# Aim of the exercise:
Show each line of the data below in which "more" occurs.

# Working data:
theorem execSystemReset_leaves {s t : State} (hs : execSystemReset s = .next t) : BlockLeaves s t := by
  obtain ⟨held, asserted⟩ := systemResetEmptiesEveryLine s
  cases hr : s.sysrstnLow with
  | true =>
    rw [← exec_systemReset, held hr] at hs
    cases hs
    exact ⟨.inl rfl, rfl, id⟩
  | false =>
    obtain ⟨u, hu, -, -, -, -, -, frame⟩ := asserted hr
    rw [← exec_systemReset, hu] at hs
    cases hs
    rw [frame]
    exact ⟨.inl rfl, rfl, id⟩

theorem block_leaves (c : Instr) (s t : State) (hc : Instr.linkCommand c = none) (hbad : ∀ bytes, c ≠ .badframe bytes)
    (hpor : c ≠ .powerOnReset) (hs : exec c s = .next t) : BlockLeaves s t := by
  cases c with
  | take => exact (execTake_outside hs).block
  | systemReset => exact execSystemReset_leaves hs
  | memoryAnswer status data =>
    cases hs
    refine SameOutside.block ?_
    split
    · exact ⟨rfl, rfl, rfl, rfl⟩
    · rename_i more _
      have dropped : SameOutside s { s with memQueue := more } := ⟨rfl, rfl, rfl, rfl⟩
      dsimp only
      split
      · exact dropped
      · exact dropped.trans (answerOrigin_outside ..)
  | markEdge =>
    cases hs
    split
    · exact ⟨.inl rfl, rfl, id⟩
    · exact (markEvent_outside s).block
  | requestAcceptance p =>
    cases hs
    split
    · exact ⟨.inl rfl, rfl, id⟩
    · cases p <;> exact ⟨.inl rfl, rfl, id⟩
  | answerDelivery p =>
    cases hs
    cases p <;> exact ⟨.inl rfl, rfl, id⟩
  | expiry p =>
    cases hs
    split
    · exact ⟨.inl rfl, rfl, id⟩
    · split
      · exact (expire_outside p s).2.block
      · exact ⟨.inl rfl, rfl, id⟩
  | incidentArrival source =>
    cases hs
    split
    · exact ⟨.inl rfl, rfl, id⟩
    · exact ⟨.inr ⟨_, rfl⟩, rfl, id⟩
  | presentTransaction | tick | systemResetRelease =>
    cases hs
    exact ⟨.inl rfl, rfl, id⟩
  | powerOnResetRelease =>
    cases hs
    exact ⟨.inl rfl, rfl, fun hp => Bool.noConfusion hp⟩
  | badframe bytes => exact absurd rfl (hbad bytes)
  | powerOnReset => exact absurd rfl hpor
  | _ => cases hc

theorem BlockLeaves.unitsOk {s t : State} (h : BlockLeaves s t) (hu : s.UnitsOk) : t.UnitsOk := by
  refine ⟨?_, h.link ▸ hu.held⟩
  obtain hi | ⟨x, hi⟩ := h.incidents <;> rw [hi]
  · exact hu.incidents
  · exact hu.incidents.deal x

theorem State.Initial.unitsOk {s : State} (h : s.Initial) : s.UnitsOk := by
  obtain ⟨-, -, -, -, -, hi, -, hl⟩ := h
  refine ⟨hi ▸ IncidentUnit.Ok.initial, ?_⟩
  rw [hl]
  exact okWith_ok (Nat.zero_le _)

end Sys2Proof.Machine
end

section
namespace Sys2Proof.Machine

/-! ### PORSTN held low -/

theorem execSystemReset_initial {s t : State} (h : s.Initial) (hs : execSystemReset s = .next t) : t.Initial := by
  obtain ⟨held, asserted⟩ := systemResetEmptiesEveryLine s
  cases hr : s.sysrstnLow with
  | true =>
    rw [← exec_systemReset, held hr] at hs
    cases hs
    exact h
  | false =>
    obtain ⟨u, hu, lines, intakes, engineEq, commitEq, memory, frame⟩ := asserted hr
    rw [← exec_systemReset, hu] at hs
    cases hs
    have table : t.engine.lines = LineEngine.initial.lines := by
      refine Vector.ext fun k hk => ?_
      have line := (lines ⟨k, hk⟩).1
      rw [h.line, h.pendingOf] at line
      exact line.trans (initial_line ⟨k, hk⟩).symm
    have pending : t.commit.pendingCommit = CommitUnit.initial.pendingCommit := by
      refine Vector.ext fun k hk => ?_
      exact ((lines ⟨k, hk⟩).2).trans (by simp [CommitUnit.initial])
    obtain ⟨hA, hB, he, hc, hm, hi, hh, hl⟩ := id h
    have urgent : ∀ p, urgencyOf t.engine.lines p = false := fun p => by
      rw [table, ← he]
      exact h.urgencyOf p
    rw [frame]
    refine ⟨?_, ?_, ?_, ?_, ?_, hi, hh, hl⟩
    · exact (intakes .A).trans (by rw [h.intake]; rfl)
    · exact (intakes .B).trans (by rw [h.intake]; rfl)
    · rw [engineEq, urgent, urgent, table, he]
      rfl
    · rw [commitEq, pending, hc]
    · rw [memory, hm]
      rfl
* * *
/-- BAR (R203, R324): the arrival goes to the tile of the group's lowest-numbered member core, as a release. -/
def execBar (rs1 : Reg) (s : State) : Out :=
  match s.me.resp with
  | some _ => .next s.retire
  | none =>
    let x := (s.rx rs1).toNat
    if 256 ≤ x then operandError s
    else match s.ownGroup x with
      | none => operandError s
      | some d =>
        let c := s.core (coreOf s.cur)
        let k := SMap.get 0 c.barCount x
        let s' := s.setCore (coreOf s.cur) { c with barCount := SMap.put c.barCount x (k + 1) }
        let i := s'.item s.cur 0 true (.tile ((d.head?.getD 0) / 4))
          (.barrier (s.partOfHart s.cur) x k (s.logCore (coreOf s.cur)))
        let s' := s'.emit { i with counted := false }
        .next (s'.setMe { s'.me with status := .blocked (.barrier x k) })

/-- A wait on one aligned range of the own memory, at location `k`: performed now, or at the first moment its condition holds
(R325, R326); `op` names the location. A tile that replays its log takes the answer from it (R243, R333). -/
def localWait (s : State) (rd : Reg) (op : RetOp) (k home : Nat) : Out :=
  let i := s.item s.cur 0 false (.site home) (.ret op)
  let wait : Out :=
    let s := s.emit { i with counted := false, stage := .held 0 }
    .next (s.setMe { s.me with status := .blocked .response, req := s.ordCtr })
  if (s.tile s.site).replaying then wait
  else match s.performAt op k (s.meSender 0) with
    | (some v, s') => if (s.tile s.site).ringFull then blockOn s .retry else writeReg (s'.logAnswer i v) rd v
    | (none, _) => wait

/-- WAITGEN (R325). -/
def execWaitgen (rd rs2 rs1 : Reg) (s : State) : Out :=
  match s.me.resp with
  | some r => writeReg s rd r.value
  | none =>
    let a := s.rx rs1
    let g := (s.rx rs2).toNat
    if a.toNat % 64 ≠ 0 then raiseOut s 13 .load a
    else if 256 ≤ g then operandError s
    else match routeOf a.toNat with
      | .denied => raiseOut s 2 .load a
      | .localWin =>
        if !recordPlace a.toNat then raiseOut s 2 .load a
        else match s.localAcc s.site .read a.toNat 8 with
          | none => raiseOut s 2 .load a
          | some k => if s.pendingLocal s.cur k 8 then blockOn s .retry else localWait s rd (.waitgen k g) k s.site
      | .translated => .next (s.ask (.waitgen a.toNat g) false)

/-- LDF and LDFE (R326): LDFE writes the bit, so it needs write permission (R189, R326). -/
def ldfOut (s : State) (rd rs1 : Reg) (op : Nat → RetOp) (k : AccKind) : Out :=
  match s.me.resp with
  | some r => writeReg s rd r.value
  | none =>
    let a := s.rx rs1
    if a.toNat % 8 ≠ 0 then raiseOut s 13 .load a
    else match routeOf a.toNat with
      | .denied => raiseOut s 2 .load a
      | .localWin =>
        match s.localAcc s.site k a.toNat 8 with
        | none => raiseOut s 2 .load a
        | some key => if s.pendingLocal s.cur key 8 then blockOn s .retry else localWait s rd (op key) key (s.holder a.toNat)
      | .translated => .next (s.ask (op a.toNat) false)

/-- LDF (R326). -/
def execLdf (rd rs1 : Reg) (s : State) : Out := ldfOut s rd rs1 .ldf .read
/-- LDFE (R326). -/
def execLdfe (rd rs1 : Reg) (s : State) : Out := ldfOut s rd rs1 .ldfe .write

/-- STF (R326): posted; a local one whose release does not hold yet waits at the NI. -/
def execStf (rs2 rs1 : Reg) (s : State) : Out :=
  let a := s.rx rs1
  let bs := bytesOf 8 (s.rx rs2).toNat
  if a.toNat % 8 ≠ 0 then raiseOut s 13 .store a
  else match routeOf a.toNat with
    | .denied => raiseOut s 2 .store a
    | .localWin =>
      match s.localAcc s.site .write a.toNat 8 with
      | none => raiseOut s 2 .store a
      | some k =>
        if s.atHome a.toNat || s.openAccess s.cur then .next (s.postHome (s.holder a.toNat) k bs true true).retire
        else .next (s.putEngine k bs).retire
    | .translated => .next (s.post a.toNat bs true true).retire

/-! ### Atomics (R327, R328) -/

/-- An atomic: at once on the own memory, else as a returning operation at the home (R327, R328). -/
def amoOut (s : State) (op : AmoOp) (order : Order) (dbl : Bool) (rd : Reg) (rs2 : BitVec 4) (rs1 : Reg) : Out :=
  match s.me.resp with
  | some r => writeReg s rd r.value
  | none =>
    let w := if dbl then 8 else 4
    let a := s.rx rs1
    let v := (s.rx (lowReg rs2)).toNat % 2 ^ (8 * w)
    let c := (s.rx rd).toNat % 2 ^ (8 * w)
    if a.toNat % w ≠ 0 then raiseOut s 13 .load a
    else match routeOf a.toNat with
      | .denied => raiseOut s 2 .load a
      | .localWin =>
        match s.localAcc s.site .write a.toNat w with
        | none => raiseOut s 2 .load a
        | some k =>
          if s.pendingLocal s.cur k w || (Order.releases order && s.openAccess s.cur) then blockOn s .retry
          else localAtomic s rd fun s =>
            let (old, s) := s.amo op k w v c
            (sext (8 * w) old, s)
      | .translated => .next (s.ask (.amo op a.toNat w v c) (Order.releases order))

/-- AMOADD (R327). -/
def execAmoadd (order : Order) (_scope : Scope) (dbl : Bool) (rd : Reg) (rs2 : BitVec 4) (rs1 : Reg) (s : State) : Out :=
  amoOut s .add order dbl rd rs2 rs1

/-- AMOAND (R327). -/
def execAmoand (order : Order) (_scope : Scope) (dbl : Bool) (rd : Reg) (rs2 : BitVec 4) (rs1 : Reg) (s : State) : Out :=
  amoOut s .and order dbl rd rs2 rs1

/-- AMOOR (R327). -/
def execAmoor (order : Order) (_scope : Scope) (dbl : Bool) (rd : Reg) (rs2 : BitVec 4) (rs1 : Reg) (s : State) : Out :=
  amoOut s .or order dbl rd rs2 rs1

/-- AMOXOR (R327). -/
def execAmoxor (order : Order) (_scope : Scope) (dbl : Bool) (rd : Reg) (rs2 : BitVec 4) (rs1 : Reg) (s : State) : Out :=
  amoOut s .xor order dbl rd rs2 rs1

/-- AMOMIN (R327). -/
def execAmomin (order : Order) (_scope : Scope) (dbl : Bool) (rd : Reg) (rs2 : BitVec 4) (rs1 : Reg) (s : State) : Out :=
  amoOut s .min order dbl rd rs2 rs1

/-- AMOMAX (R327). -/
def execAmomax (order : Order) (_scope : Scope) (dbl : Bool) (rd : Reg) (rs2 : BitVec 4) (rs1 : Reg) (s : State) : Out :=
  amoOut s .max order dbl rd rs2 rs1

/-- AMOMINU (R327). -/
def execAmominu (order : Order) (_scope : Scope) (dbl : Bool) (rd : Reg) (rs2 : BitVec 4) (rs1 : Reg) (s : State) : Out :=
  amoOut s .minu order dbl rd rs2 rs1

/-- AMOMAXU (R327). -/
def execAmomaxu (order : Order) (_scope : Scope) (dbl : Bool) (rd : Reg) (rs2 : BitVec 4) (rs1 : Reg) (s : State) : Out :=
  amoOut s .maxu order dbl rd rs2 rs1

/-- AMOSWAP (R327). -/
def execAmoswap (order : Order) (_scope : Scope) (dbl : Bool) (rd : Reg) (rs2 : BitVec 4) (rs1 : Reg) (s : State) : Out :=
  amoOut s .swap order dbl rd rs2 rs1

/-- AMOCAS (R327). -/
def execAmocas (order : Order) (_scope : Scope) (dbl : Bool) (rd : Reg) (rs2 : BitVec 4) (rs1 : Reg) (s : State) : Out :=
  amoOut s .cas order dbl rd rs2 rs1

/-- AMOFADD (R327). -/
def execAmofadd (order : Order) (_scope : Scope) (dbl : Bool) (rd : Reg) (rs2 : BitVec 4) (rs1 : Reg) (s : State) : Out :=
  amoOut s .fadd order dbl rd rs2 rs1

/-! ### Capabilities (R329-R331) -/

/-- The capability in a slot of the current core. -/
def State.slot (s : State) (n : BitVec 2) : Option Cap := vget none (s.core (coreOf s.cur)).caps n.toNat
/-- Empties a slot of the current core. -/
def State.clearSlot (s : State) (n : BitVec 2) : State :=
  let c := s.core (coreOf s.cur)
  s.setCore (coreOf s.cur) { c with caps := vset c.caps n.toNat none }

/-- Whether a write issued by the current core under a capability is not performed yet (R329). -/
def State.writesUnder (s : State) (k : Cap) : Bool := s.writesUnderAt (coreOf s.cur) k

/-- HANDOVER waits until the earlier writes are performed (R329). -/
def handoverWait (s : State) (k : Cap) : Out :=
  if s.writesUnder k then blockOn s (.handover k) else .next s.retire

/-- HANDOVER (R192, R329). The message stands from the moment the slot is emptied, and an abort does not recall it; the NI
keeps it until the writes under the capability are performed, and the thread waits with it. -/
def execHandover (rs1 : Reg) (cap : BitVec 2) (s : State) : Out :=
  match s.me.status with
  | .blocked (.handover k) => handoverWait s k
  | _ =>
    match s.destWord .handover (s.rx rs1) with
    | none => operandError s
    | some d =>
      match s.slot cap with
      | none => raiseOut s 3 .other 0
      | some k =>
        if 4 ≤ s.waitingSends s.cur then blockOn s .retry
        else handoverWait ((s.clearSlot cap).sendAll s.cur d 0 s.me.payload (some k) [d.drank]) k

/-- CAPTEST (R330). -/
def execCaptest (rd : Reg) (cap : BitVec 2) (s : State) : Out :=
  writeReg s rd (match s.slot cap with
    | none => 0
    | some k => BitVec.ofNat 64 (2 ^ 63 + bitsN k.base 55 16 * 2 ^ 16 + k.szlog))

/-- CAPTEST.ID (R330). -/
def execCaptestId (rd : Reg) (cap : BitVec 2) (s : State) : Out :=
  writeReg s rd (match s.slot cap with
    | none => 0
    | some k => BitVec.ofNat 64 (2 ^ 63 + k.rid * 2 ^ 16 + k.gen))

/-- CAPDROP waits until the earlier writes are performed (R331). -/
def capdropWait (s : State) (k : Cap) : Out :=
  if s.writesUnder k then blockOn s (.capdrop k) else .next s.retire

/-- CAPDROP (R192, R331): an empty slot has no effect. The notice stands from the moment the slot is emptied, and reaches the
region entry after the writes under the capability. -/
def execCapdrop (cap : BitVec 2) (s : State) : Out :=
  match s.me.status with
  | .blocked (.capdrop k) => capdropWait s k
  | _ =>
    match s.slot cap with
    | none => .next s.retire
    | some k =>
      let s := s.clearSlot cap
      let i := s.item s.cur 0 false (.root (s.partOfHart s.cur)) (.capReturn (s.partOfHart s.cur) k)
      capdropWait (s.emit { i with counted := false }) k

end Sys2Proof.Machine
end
---
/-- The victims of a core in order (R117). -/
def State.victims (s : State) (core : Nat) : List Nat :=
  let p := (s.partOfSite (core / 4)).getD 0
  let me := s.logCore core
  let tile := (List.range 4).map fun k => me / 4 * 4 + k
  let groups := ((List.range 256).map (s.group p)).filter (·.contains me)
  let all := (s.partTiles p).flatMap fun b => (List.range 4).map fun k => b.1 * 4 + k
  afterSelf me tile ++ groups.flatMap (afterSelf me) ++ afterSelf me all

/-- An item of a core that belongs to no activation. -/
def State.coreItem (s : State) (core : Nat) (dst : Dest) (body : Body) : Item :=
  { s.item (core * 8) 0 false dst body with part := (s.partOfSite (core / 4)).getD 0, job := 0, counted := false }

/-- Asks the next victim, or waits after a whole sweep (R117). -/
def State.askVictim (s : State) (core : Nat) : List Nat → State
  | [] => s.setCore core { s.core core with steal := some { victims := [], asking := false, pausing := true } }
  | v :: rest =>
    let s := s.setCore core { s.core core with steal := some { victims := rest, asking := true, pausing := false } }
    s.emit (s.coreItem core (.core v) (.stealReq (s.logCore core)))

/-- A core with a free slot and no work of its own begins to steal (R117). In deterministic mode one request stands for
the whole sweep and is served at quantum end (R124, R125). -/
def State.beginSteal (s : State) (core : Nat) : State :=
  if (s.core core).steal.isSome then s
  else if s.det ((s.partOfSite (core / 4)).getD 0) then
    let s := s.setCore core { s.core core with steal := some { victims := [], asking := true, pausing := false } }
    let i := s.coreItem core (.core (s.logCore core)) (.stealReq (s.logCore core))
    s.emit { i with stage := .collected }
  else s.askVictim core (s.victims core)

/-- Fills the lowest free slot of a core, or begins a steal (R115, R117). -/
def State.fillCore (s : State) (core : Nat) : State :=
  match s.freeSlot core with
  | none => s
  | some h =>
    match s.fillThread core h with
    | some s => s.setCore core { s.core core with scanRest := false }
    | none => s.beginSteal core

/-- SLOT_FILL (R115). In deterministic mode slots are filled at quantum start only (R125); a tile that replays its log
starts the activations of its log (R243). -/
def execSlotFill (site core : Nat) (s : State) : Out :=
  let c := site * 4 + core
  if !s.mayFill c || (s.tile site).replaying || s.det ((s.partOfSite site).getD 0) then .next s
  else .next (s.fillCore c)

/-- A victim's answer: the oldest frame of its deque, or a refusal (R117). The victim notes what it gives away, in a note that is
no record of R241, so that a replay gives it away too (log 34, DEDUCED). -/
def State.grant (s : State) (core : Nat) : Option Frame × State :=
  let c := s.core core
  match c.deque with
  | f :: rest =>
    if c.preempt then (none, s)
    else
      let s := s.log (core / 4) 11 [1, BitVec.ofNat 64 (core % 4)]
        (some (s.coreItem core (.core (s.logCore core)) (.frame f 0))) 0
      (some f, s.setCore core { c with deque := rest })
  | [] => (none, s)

# Exercise response:
    · rename_i more _
      have dropped : SameOutside s { s with memQueue := more } := ⟨rfl, rfl, rfl, rfl⟩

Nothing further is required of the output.